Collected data
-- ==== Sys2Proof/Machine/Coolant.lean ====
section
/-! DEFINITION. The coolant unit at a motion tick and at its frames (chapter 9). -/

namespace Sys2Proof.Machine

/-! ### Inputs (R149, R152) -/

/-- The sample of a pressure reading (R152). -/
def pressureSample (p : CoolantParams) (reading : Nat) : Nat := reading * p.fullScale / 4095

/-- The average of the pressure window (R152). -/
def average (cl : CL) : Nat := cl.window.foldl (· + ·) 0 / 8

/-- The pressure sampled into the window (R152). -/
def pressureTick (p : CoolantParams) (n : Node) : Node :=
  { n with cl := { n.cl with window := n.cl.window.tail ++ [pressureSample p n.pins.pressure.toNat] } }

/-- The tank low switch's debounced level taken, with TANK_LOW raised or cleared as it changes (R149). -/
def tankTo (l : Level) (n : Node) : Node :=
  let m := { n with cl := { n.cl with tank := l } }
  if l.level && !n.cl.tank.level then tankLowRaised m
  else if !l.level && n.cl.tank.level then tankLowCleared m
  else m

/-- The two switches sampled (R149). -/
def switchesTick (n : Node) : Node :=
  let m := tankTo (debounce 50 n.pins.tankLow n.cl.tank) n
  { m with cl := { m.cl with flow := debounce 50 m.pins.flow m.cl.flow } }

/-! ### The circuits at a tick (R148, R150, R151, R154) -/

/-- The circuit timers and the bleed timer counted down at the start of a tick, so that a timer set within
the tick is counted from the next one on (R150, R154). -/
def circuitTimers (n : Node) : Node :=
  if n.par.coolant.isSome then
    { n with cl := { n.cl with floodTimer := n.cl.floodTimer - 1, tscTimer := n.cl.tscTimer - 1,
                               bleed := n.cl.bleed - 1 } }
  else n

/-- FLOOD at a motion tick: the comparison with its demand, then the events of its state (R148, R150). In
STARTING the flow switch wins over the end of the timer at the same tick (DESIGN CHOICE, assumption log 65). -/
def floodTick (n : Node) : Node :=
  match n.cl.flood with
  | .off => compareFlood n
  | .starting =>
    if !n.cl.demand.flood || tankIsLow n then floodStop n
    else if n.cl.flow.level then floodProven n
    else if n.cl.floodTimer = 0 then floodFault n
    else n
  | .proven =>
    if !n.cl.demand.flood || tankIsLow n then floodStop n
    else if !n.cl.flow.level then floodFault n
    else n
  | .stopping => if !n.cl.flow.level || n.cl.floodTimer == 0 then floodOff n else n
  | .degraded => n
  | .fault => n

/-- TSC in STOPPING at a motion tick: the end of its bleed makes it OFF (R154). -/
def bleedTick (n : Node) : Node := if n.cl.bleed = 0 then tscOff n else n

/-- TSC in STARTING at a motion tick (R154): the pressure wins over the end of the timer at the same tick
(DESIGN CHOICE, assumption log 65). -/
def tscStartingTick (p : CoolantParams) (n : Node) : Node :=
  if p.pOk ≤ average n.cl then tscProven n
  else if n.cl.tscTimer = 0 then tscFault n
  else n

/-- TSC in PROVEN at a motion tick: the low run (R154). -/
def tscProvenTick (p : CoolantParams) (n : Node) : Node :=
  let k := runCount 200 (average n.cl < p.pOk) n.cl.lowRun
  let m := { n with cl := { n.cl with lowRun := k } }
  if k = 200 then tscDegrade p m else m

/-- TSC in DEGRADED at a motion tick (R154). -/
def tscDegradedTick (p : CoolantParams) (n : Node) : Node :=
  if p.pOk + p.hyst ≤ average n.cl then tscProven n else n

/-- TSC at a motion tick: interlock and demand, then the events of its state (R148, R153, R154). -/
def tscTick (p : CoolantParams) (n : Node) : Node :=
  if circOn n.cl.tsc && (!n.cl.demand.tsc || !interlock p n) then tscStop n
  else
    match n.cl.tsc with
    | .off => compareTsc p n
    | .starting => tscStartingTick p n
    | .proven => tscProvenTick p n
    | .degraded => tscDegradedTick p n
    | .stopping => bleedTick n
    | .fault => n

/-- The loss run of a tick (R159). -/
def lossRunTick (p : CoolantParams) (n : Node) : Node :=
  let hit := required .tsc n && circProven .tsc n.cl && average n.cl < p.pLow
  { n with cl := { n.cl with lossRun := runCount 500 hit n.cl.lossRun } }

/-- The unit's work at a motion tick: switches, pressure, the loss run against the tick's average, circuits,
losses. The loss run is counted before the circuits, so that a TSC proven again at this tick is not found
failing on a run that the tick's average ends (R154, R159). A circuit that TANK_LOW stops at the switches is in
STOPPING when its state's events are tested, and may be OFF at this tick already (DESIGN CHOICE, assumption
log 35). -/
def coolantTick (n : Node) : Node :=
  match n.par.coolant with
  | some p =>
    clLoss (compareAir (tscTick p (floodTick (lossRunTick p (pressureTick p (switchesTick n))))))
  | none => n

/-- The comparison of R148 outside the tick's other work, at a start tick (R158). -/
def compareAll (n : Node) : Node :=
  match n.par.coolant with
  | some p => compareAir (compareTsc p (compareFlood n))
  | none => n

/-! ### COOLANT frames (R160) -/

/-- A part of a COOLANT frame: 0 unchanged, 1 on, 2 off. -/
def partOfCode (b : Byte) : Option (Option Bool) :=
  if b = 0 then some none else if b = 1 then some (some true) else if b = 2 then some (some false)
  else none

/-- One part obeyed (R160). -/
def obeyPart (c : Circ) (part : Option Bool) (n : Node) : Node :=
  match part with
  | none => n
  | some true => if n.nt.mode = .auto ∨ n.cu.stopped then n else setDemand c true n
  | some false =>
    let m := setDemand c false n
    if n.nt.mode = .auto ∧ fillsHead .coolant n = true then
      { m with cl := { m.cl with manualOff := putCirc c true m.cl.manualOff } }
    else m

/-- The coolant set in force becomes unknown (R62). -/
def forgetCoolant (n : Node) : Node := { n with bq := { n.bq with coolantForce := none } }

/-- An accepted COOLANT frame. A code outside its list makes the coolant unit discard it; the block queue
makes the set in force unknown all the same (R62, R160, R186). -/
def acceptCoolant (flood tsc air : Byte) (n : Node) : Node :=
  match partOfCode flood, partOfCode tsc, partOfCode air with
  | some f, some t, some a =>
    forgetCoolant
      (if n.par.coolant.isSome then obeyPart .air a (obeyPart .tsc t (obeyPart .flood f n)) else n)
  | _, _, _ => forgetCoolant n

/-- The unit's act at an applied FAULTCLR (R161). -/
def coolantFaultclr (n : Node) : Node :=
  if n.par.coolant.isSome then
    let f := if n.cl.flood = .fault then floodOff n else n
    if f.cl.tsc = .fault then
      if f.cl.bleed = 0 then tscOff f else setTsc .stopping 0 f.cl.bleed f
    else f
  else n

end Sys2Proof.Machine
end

* To do
Working through the records, find each line containing the word "lowRun" and copy it.

* Solution
  let k := runCount 200 (average n.cl < p.pOk) n.cl.lowRun
  let m := { n with cl := { n.cl with lowRun := k } }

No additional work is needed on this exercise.